## TASK BRIEF
Repeat the records. Match each character exactly.

## Stored data entries
········
-- ==== Sys2Proof/Machine/Flags.lean ====
section
/-!
DEFINITION. The fifteen pending classes (R185), raising and clearing them, the effective mask, and ATTN (R187).
-/
namespace Sys2Proof.Machine

/-- The fifteen pending classes, in the order of their numbers 0..14 (R185). -/
inductive PendClass where
  | config | lineFault | motion | frameState | stopAdvice | speed | rogueLock | pieceFailLock | carriage
  | rovingLow | rovingOut | rovingRunEnd | article | dofferFault | shiftSaturated
deriving DecidableEq, Repr

/-- The number of a class in a class set (R185). -/
def PendClass.number : PendClass → Nat
  | .config => 0
  | .lineFault => 1
  | .motion => 2
  | .frameState => 3
  | .stopAdvice => 4
  | .speed => 5
  | .rogueLock => 6
  | .pieceFailLock => 7
  | .carriage => 8
  | .rovingLow => 9
  | .rovingOut => 10
  | .rovingRunEnd => 11
  | .article => 12
  | .dofferFault => 13
  | .shiftSaturated => 14

/-- The class set that names one class: 2 to the power of its number (R181). -/
def PendClass.bit (c : PendClass) : ClassSet := BitVec.ofNat 15 (2 ^ c.number)

/-- Whether a class set names a class. -/
def hasClass (m : ClassSet) (c : PendClass) : Bool := m &&& c.bit != 0

/-- Raising a class adds it to the pending set; raising one that is pending leaves the set as it is (R185). -/
def raise (c : PendClass) (s : State) : State :=
  s.setLine { s.line with pendingSet := s.line.pendingSet ||| c.bit }

/-- ACK_EVENTS clears every class it names from the pending set (R186). -/
def clearClasses (m : ClassSet) (s : State) : State :=
  s.setLine { s.line with pendingSet := s.line.pendingSet &&& ~~~m }

/-- ATTN is driven low while the pending set and the effective mask have a class in common; it is released while
RESET# is low and until loading ends (R187). -/
def attnLow (s : State) : Bool :=
  s.phase == .running && (s.line.pendingSet &&& s.doff.effective.mask != 0)

/-- Whether the frame state expects motion (R6). -/
def FrameState.motionExpected : FrameState → Bool
  | .startUp | .spinning | .doffPending => true
  | .stopped | .doffStopping | .doffing | .restartWait | .halted => false

/-- Whether the frame state is one that does not expect motion; DOFF_STOPPING accepts either (R6). -/
def FrameState.motionNotExpected : FrameState → Bool
  | .stopped | .doffing | .restartWait | .halted => true
  | .startUp | .spinning | .doffPending | .doffStopping => false

/-- The frame states in which the Dispatcher issues orders (R55). -/
def FrameState.dispatches : FrameState → Bool
  | .startUp | .spinning | .doffPending => true
  | .stopped | .doffStopping | .doffing | .restartWait | .halted => false

/-- The two doff approach states, in which the speed cap acts (R14). -/
def FrameState.capped : FrameState → Bool
  | .doffPending | .doffStopping => true
  | .stopped | .startUp | .spinning | .doffing | .restartWait | .halted => false

end Sys2Proof.Machine
end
········
## EXERCISE ANSWER
-- ==== Sys2Proof/Machine/Flags.lean ====
section
/-!
DEFINITION. The fifteen pending classes (R185), raising and clearing them, the effective mask, and ATTN (R187).
-/
namespace Sys2Proof.Machine

/-- The fifteen pending classes, in the order of their numbers 0..14 (R185). -/
inductive PendClass where
  | config | lineFault | motion | frameState | stopAdvice | speed | rogueLock | pieceFailLock | carriage
  | rovingLow | rovingOut | rovingRunEnd | article | dofferFault | shiftSaturated
deriving DecidableEq, Repr

/-- The number of a class in a class set (R185). -/
def PendClass.number : PendClass → Nat
  | .config => 0
  | .lineFault => 1
  | .motion => 2
  | .frameState => 3
  | .stopAdvice => 4
  | .speed => 5
  | .rogueLock => 6
  | .pieceFailLock => 7
  | .carriage => 8
  | .rovingLow => 9
  | .rovingOut => 10
  | .rovingRunEnd => 11
  | .article => 12
  | .dofferFault => 13
  | .shiftSaturated => 14

/-- The class set that names one class: 2 to the power of its number (R181). -/
def PendClass.bit (c : PendClass) : ClassSet := BitVec.ofNat 15 (2 ^ c.number)

/-- Whether a class set names a class. -/
def hasClass (m : ClassSet) (c : PendClass) : Bool := m &&& c.bit != 0

/-- Raising a class adds it to the pending set; raising one that is pending leaves the set as it is (R185). -/
def raise (c : PendClass) (s : State) : State :=
  s.setLine { s.line with pendingSet := s.line.pendingSet ||| c.bit }

/-- ACK_EVENTS clears every class it names from the pending set (R186). -/
def clearClasses (m : ClassSet) (s : State) : State :=
  s.setLine { s.line with pendingSet := s.line.pendingSet &&& ~~~m }

/-- ATTN is driven low while the pending set and the effective mask have a class in common; it is released while
RESET# is low and until loading ends (R187). -/
def attnLow (s : State) : Bool :=
  s.phase == .running && (s.line.pendingSet &&& s.doff.effective.mask != 0)

/-- Whether the frame state expects motion (R6). -/
def FrameState.motionExpected : FrameState → Bool
  | .startUp | .spinning | .doffPending => true
  | .stopped | .doffStopping | .doffing | .restartWait | .halted => false

/-- Whether the frame state is one that does not expect motion; DOFF_STOPPING accepts either (R6). -/
def FrameState.motionNotExpected : FrameState → Bool
  | .stopped | .doffing | .restartWait | .halted => true
  | .startUp | .spinning | .doffPending | .doffStopping => false

/-- The frame states in which the Dispatcher issues orders (R55). -/
def FrameState.dispatches : FrameState → Bool
  | .startUp | .spinning | .doffPending => true
  | .stopped | .doffStopping | .doffing | .restartWait | .halted => false

/-- The two doff approach states, in which the speed cap acts (R14). -/
def FrameState.capped : FrameState → Bool
  | .doffPending | .doffStopping => true
  | .stopped | .startUp | .spinning | .doffing | .restartWait | .halted => false

end Sys2Proof.Machine
end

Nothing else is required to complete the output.